__WHAT TO PRODUCE__
State the number of lines in the following data that include the word "slotOf", with no other text.

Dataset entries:

* * *

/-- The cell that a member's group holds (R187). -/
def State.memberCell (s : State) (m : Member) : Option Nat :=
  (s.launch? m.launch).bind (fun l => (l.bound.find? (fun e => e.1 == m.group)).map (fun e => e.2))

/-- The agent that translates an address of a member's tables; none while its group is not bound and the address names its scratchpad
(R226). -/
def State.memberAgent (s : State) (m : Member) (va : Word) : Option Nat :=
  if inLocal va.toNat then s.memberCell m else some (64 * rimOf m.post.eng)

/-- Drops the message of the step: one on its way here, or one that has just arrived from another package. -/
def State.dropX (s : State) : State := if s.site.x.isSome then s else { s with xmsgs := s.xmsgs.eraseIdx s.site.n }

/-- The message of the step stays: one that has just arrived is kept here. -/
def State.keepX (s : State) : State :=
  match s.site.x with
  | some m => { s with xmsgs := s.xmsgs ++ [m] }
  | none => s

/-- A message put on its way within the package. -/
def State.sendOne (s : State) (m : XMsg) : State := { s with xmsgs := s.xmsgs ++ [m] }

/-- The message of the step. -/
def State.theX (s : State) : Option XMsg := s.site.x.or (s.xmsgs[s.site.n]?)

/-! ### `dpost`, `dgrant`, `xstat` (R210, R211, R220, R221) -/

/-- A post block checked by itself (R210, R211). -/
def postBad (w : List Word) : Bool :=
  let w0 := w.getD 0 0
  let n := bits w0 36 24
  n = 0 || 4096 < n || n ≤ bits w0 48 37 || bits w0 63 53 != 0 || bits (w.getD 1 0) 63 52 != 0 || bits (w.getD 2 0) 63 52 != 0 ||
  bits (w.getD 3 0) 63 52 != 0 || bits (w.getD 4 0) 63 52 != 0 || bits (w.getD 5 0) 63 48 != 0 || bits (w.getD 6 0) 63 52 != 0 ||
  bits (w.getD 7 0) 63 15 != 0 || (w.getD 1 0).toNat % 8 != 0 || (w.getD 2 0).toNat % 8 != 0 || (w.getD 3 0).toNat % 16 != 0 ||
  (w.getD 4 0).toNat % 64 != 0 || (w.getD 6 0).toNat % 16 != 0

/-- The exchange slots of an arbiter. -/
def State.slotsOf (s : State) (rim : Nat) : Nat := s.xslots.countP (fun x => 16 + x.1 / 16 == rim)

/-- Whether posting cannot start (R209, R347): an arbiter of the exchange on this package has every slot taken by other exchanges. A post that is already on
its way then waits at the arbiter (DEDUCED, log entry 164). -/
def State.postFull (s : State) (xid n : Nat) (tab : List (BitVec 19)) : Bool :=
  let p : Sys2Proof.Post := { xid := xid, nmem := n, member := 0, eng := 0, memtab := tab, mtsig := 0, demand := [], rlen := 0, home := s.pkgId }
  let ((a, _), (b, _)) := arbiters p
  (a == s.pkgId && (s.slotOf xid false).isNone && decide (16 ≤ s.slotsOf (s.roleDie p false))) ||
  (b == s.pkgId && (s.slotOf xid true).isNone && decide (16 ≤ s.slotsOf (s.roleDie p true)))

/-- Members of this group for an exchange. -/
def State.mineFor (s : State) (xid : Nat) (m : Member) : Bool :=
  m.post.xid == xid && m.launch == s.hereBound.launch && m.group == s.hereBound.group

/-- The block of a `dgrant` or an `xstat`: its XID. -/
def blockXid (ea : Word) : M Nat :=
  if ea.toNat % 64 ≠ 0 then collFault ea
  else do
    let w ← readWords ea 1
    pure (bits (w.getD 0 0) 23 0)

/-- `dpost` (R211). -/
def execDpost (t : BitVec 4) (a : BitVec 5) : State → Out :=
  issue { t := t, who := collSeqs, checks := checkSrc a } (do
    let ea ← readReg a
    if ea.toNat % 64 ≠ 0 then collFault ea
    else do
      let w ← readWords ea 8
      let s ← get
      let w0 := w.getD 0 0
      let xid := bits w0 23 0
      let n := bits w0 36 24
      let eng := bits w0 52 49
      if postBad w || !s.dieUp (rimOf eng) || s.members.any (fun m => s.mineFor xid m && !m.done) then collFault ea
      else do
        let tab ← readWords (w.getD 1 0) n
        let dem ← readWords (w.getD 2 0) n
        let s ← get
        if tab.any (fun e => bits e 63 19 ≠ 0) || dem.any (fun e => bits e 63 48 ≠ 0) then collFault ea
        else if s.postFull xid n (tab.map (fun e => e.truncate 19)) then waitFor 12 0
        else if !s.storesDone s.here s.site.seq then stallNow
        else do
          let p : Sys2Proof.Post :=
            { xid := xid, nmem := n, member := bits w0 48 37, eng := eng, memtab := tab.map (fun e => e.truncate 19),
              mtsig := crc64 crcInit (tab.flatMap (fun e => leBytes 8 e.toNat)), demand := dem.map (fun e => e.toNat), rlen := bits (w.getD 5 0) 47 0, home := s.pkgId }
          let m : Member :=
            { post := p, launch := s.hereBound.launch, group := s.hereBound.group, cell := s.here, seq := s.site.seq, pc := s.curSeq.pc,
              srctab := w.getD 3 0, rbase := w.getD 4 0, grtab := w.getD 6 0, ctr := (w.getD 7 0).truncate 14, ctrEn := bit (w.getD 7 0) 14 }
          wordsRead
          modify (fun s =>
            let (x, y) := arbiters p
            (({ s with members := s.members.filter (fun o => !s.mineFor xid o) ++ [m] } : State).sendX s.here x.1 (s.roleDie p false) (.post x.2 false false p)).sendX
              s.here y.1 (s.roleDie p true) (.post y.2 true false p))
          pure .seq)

* * *

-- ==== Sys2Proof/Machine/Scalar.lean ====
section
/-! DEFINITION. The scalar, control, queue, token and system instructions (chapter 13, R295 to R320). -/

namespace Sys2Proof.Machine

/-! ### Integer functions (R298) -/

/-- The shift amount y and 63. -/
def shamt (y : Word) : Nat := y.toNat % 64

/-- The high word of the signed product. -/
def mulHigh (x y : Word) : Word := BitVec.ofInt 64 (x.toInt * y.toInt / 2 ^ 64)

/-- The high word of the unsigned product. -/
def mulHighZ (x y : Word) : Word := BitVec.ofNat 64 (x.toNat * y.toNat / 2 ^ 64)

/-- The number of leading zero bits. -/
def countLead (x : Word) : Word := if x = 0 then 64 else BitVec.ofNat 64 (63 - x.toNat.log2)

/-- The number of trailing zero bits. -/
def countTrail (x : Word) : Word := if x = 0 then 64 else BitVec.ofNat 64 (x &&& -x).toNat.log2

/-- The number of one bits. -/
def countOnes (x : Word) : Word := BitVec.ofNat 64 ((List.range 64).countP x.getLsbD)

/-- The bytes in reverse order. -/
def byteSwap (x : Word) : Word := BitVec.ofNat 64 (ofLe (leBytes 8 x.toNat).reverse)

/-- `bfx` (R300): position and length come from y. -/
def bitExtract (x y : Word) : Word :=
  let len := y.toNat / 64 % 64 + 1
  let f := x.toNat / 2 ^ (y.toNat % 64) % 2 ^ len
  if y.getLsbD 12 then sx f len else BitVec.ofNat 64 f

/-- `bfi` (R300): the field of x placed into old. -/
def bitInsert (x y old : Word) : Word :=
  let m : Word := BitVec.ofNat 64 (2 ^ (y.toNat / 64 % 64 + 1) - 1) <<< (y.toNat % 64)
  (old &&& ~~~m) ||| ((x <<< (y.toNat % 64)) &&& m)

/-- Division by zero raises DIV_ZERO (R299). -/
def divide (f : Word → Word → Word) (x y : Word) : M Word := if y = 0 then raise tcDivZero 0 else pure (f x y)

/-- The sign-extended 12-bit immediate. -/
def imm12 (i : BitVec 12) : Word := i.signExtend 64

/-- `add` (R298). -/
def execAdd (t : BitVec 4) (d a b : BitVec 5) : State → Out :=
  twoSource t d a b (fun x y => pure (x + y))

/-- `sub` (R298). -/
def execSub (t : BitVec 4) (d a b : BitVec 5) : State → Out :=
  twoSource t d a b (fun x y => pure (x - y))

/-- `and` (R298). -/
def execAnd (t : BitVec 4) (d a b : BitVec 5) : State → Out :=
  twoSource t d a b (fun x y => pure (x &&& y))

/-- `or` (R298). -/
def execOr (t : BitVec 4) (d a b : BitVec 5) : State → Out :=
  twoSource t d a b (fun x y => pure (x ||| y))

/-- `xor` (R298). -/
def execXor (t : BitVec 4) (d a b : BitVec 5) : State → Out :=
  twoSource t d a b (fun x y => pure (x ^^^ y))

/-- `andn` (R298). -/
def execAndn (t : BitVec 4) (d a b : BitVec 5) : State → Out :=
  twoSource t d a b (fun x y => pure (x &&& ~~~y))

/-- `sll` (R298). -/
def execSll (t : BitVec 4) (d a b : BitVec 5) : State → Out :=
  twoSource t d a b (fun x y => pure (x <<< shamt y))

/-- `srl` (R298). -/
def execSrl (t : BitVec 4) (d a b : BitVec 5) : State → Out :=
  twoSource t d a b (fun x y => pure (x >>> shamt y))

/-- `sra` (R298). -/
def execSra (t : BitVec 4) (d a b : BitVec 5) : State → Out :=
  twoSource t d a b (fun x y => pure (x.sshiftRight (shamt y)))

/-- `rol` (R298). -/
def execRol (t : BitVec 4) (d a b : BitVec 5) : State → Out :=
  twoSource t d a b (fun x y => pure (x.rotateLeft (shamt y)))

* * *

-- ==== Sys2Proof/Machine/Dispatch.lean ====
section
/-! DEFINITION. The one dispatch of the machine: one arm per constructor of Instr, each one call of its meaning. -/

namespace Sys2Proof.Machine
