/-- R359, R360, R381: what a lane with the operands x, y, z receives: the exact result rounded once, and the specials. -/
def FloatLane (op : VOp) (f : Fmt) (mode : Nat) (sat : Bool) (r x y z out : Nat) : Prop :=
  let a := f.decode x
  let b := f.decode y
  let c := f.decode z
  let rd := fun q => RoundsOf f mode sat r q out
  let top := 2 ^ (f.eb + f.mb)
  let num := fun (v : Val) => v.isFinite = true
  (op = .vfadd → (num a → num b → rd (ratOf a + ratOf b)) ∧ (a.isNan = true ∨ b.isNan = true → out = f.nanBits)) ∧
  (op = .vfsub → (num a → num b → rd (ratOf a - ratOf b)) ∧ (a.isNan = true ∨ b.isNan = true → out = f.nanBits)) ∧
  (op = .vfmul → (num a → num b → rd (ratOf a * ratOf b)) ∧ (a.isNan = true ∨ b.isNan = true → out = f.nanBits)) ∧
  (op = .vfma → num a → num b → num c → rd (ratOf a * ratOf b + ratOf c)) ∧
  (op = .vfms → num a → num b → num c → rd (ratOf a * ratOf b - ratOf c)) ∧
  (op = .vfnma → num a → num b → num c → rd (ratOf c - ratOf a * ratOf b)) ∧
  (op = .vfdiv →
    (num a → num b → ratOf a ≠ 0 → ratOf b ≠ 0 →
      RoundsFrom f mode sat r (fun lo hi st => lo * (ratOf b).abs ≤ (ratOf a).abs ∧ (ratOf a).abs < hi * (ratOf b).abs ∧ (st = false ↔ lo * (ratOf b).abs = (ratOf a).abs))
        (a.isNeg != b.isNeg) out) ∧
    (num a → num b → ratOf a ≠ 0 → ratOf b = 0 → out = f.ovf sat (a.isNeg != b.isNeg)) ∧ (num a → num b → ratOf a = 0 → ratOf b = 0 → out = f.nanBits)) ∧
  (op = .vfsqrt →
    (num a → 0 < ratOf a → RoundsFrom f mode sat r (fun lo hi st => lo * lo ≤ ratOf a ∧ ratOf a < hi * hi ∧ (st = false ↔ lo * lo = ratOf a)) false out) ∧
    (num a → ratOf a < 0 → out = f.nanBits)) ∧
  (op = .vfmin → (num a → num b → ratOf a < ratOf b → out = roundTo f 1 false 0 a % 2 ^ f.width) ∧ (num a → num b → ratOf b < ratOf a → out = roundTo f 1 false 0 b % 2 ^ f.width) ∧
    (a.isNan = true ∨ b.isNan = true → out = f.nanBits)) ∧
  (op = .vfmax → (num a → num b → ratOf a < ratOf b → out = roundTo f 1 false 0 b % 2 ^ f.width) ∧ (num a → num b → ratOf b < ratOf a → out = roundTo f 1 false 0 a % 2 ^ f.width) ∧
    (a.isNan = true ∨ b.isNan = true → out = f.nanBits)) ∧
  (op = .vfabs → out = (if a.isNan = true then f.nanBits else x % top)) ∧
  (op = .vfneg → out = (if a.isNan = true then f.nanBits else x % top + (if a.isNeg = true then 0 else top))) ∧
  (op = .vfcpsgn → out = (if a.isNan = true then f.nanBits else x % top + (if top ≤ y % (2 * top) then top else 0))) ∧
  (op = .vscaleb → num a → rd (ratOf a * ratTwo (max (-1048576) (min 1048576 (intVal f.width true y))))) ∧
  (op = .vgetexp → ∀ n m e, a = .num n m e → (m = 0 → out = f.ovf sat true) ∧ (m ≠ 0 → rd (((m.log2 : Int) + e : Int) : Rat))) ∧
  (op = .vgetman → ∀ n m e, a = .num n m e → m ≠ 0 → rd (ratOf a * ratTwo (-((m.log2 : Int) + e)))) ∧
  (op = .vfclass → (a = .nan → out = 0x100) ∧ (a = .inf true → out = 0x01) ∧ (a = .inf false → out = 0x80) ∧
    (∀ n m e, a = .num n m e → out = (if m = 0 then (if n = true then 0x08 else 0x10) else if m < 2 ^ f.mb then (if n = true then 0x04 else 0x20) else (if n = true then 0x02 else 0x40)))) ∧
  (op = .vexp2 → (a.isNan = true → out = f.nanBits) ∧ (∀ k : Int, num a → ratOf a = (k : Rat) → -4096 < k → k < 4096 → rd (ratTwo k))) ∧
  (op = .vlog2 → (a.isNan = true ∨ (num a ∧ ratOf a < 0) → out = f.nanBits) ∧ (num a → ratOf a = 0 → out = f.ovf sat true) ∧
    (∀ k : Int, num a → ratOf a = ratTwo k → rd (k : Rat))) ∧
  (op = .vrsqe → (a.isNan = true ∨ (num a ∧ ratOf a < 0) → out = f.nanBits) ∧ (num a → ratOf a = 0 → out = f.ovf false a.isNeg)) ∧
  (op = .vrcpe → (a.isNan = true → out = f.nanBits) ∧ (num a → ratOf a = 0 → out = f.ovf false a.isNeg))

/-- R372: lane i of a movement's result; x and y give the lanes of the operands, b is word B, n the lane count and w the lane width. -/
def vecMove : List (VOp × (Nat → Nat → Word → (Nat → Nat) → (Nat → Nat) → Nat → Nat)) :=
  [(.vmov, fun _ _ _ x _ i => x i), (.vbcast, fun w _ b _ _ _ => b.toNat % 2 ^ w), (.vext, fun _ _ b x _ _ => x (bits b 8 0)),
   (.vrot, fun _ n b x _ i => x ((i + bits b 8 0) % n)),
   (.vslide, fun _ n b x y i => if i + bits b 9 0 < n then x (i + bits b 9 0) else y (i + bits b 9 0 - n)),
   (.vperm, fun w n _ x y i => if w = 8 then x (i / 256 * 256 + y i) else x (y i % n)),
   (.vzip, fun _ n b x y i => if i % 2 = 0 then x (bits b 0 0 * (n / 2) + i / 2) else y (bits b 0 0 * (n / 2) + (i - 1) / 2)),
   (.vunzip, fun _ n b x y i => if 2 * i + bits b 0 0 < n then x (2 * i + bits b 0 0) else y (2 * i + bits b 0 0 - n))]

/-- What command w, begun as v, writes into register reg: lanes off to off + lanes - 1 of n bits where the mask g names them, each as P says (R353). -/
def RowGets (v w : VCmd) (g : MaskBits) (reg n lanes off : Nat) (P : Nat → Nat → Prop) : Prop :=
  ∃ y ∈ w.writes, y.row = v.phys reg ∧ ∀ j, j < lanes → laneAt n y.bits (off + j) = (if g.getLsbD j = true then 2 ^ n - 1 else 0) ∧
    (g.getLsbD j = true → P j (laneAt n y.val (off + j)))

* * *

__ANSWER SPACE__
2